Note how many lines in the entries contain the string "fieldWrite", then give that number and nothing else.

::::

@[simp] theorem State.atRegister_bit (cb n) : (s.atRegister ca k).bit cb n = s.bit cb n := by simp [State.bit]

@[simp] theorem State.atRegister_fld (cb hi lo) : (s.atRegister ca k).fld cb hi lo = s.fld cb hi lo := by simp [State.fld]

@[simp] theorem State.atRegister_level : (s.atRegister ca k).level = s.level := by simp [State.level]

@[simp] theorem State.atRegister_claims (cb) : (s.atRegister ca k).claims cb = s.claims cb := by
  unfold State.atRegister
  split <;> rfl

theorem State.tile_atRegister (t : Tile) :
    (s.atRegister ca k).tile t = s.tile t ∨ (s.atRegister ca k).tile t = { s.tile t with gated := false } := by
  unfold State.atRegister
  split
  · by_cases ht : t = tileOfCa (caParts ca)
    · subst ht
      exact .inr (s.tile_modTile_self _ _)
    · exact .inl (s.tile_modTile_ne _ ht)
  · exact .inl rfl

@[simp] theorem State.atRegister_ctx (t c) : (s.atRegister ca k).ctx t c = s.ctx t c := by
  unfold State.ctx
  obtain h | h := s.tile_atRegister ca k t <;> rw [h]

@[simp] theorem State.atRegister_spxBusyFor (t c) : (s.atRegister ca k).spxBusyFor t c = s.spxBusyFor t c := by
  unfold State.spxBusyFor State.spx
  obtain h | h := s.tile_atRegister ca k t <;> rw [h]

end

/-! ### When the rules of the registers accept a write -/

section
variable {s : State} {t : Tile} {c : CtxNo} {ca : Nat} {g : RegGroup} {v : Word}

theorem ctxcfgWrite_accepted (hidle : Ctx.idle (s.ctx t c) = true) (hle : bits v 28 16 ≤ bits v 44 32)
    (hkeep : s.bit ca 7 = true → v.getLsbD 7 = true) : s.ctxcfgWrite t c ca g v = s.plainWrite ca g v := by
  have hclears : (s.bit ca 7 && !v.getLsbD 7) = false := by
    cases hb : s.bit ca 7
    · rfl
    · simp [hkeep hb]
  simp only [State.ctxcfgWrite, hidle, hclears, Nat.not_lt.2 hle, decide_false, Bool.not_true, Bool.false_and, Bool.or_self, Bool.false_eq_true,
    if_false]

theorem lcWrite_accepted (h : (s.ctx t c).state = .stopped) : s.lcWrite t c ca g v = s.plainWrite ca g v := by
  simp [State.lcWrite, h]

theorem vmodeWrite_accepted (h : ∀ c, Ctx.idle (s.ctx t c) = true) : s.vmodeWrite t ca g v = s.plainWrite ca g v := by
  simp [State.vmodeWrite, h]

/-- A vector of a lane is no stage word, so no stage can clash (R110). -/
theorem vchVecWrite_accepted (h : Ctx.idle (s.ctx t c) = true) : s.vchCfgWrite t c ca g 0 v = s.plainWrite ca g v := by
  simp [State.vchCfgWrite, h]

theorem spdBoundWrite_accepted (j : Nat) (h : ∀ c, Ctx.live (s.ctx t c) = false) : s.spdBoundWrite t j ca g v = s.plainWrite ca g v := by
  simp [State.spdBoundWrite, h]

theorem strProgWrite_accepted (h : Ctx.idle (s.ctx t c) = true) : s.strProgWrite t c ca v = s.setReg ca v := by
  simp [State.strProgWrite, h]

/-- With UP = 0 no direction lacks a neighbour, and an entry that stays invalid commits and frees no slots (R196). -/
theorem trtWrite_accepted (i : Nat) (hv : v.getLsbD 63 = false) (hold : s.bit ca 63 = false) (hup : bits v 42 40 = 0) :
    s.trtWrite t i ca g v = s.plainWrite ca g v := by
  have hnew : (storeFields g.fields (s.reg ca) v).getLsbD 63 = false := Bool.eq_false_iff.2 fun h => by
    obtain h | h := getLsbD_of_storeFields h
    · exact Bool.eq_false_iff.1 hold h
    · exact Bool.eq_false_iff.1 hv h
  have hkept : (s.plainWrite ca g v).bit ca 63 = false := by
    unfold State.plainWrite
    split
    · exact hold
    · split <;> exact (congrArg (·.getLsbD 63) (s.reg_setReg_self ca _)).trans hnew
  have hold' : (s.reg ca).getLsbD 63 = false := hold
  have hnone : ¬ (1 ≤ bits v 42 40 ∧ bits v 42 40 ≤ 4 ∧ (upSite t (bits v 42 40)).isNone = true) := fun h => by omega
  simp only [State.trtWrite, if_neg hnone, hnew, hkept, hold', Bool.false_eq_true, false_and, and_false, if_false]

theorem srcWrite_accepted (k : Fin 16) (w : Nat) (hold : s.bit (srcCa t k 0) 63 = false) (hv : v.getLsbD 63 = false) :
    s.srcWrite t k w ca g v = s.plainWrite ca g v := by
  simp only [State.srcWrite, hold, hv, Bool.false_eq_true, false_and, and_false, if_false]

theorem spxRingWrite_accepted (hbusy : s.spxBusyFor t c = false) (hv : v.getLsbD 63 = false) :
    s.spxRingWrite t c ca g v = s.plainWrite ca g v := by
  simp only [State.spxRingWrite, hbusy, hv, Bool.false_and, Bool.or_self, Bool.false_eq_true, if_false]

theorem sitebadWrite_accepted (f : FieldNo) (h : v &&& s.siteUse f = 0) : s.sitebadWrite f ca g v = s.plainWrite ca g v := by
  simp [State.sitebadWrite, h]

theorem cavePtWrite_accepted (h : s.bit caveCtlCa 0 = false) : s.cavePtWrite ca g v = s.plainWrite ca g v := by
  simp [State.cavePtWrite, h]

theorem modidWrite_accepted (h : ∀ p : Fin 96, s.hpState p ≠ 5) : s.modidWrite ca g v = s.plainWrite ca g v := by
  simp [State.modidWrite, h]

/-- The PF's windows take any value (R344). -/
theorem dwinWrite_accepted (i : Nat) : s.dwinWrite 0 i ca g v = s.plainWrite ca g v := by
  simp [State.dwinWrite]

theorem funcjobWrite_accepted (hvf : s.rind.pcie.vfEnable = false) (hq : ∀ f < 5, s.queuesOn f = false)
    (hone : ∀ a < 4, ∀ b < 4, a ≠ b → funcJobIn v (a + 1) ≠ funcJobIn v (b + 1)) : s.funcjobWrite ca g v = s.plainWrite ca g v := by
  have hchanged : ((List.range 5).filter fun f => funcJobIn v f != funcJobIn (s.reg ca) f).any (fun f => s.queuesOn f) = false := by
    simp only [List.any_eq_false, List.mem_filter, List.mem_range]
    exact fun f hf => Bool.eq_false_iff.1 (hq f hf.1)
  have htwice : ((List.range 4).any fun a => (List.range 4).any fun b =>
      a != b && funcJobIn v (a + 1) == funcJobIn v (b + 1)) = false := by
    simp only [List.any_eq_false, List.mem_range, Bool.and_eq_true, bne_iff_ne, beq_iff_eq, Bool.not_eq_true]
    exact fun a ha b hb hab => hone a ha b hb hab.1 hab.2
  simp only [State.funcjobWrite, hvf, hchanged, htwice, Bool.or_self, Bool.false_eq_true, if_false]

theorem queueWrite_accepted (q w : Nat) (hoff : s.queueState q = 0) (h1 : 1 ≤ w) (h2 : w ≤ 2) :
    s.queueWrite q w ca g v = s.plainWrite ca g v := by
  have h0 : w ≠ 0 := by omega
  have h3 : w ≠ 3 := by omega
  simp [State.queueWrite, hoff, h0, h3]

theorem evqWrite_accepted (h : ∀ j < 4, v.getLsbD (9 * j + 8) = false) : s.evqWrite ca g v = s.plainWrite ca g v := by
  have hbad : ((List.range 4).any fun j => v.getLsbD (9 * j + 8) && s.queueFunc (bits v (9 * j + 7) (9 * j)) != 0 &&
      (s.funcJob (s.queueFunc (bits v (9 * j + 7) (9 * j)))).val != j) = false := by
    simp only [List.any_eq_false, List.mem_range]
    exact fun j hj => by simp only [h j hj, Bool.false_and, Bool.false_eq_true, not_false_eq_true]
  simp only [State.evqWrite, hbad, Bool.false_eq_true, if_false]

theorem pwrCtlWrite_accepted (h : v.getLsbD 63 = true) : s.pwrCtlWrite ca g v = s.plainWrite ca g v := by
  simp only [State.pwrCtlWrite, h, Bool.not_true, Bool.and_false, Bool.false_and, Bool.false_eq_true, if_false]

end

/-! ### What a write that lands does -/

open Sys2Proof.Claims

section
variable {s : State} {ca : Nat} {k : SiteKind} {g : RegGroup} {is : List Nat} {v : Word}

theorem othersKept_setReg {s' : State} (hr : s'.regs = s.regs) (hm : s'.mem = s.mem) : OthersKept s (s'.setReg ca v) ca :=
  ⟨fun cb hcb => (s'.reg_setReg_ne v hcb).trans (State.reg_congr hr cb), hm⟩

theorem plainWrite_stored (hw : woReserved g.fields v = false) : Stored s ((s.atRegister ca k).plainWrite ca g v) ca g v := by
  have hset : Stored s ((s.atRegister ca k).setReg ca (storeFields g.fields (s.reg ca) v)) ca g v :=
    ⟨State.reg_setReg_self _ _ _, othersKept_setReg (s.atRegister_regs ca k) (s.atRegister_mem ca k)⟩
  simp only [State.plainWrite, hw, State.atRegister_reg, Bool.false_eq_true, if_false]
  split
  · exact hset
  · exact hset

/-! The rule that a write runs is the one of its tile, of its field's shared blocks, or of the Rind and the edge. -/

theorem controlWrite_of_lands_tile (h : Lands s ca .tile g is) :
    s.controlWrite ca v = (s.atRegister ca .tile).tileWrite (tileOfCa (caParts ca)) (caParts ca) ca g is v := by
  obtain ⟨hdec, hfield, hans, hclaims, hlevel⟩ := h
  rw [← State.atRegister_claims s ca .tile ca] at hclaims
  rw [← State.atRegister_level s ca .tile] at hlevel
  simp only [State.controlWrite, hdec, hfield, hans, if_false, if_true, State.regWrite]
  exact (if_neg (Bool.eq_false_iff.1 hclaims)).trans (if_neg (Nat.not_lt.2 hlevel))

theorem controlWrite_of_lands_field (h : Lands s ca k g is) (hk : k ≠ .tile) (hin : siteInField k = true) :
    s.controlWrite ca v = (s.atRegister ca k).fieldWrite (fieldNo (caParts ca).field) (caParts ca) ca g is v := by
  obtain ⟨hdec, hfield, hans, hclaims, hlevel⟩ := h
  have hlt := (lt_iff_siteInField_of_siteKind (siteKind_and_tag_of_decodeCa hdec).1 hfield).2 hin
  simp [State.controlWrite, State.regWrite, State.atRegister, hdec, hfield, hans, hk, hclaims, Nat.not_lt.2 hlevel, hlt]

theorem controlWrite_of_lands_rind (h : Lands s ca k g is) (hin : siteInField k = false) :
    s.controlWrite ca v = (s.atRegister ca k).rindWrite (caParts ca) ca g is v := by
  obtain ⟨hdec, hfield, hans, hclaims, hlevel⟩ := h
  have hk : k ≠ .tile := fun hk => by rw [hk] at hin; cases hin
  have hlt := mt (lt_iff_siteInField_of_siteKind (siteKind_and_tag_of_decodeCa hdec).1 hfield).1 (Bool.eq_false_iff.1 hin)
  simp [State.controlWrite, State.regWrite, State.atRegister, hdec, hfield, hans, hk, hclaims, Nat.not_lt.2 hlevel, hlt]

theorem gives_stored {i : Instr} (hi : exec i s = .next (s.controlWrite ca v)) (hw : woReserved g.fields v = false)
    (hr : s.controlWrite ca v = (s.atRegister ca k).plainWrite ca g v) : Gives i s fun t => Stored s t ca g v :=
  ⟨_, hi, hr ▸ plainWrite_stored hw⟩

/-- A register without a rule of its own, wherever it lies, is written by its access codes. -/
theorem controlWrite_eq_plainWrite (h : Lands s ca k g is) (ht : g.tag = .plain ∨ g.tag = .counter) :
    s.controlWrite ca v = (s.atRegister ca k).plainWrite ca g v := by
  by_cases hk : k = .tile
  · subst hk
    rw [controlWrite_of_lands_tile h]
    obtain ht | ht := ht <;> simp only [State.tileWrite, ht]
  · cases hin : siteInField k
    · rw [controlWrite_of_lands_rind h hin]
      obtain ht | ht := ht <;> simp only [State.rindWrite, ht]
    · rw [controlWrite_of_lands_field h hk hin]
      obtain ht | ht := ht <;> simp only [State.fieldWrite, ht]

/-- A register whose tag names one kind of site lies at that kind. -/
theorem kind_of_lands {k0 : SiteKind} (h : Lands s ca k g is) (hat : tagLiesAt g.tag k = (k == k0)) : k = k0 :=
  beq_iff_eq.1 (hat ▸ (siteKind_and_tag_of_decodeCa h.1).2)

theorem tile_gives_stored {i : Instr} (hi : exec i s = .next (s.controlWrite ca v)) (h : Lands s ca k g is)
    (hw : woReserved g.fields v = false) (hat : tagLiesAt g.tag k = (k == .tile))
    (hrule : (s.atRegister ca .tile).tileWrite (tileOfCa (caParts ca)) (caParts ca) ca g is v = (s.atRegister ca .tile).plainWrite ca g v) :
    Gives i s fun t => Stored s t ca g v := by
  obtain rfl := kind_of_lands h hat
  exact gives_stored hi hw ((controlWrite_of_lands_tile h).trans hrule)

::::

- Response box -
2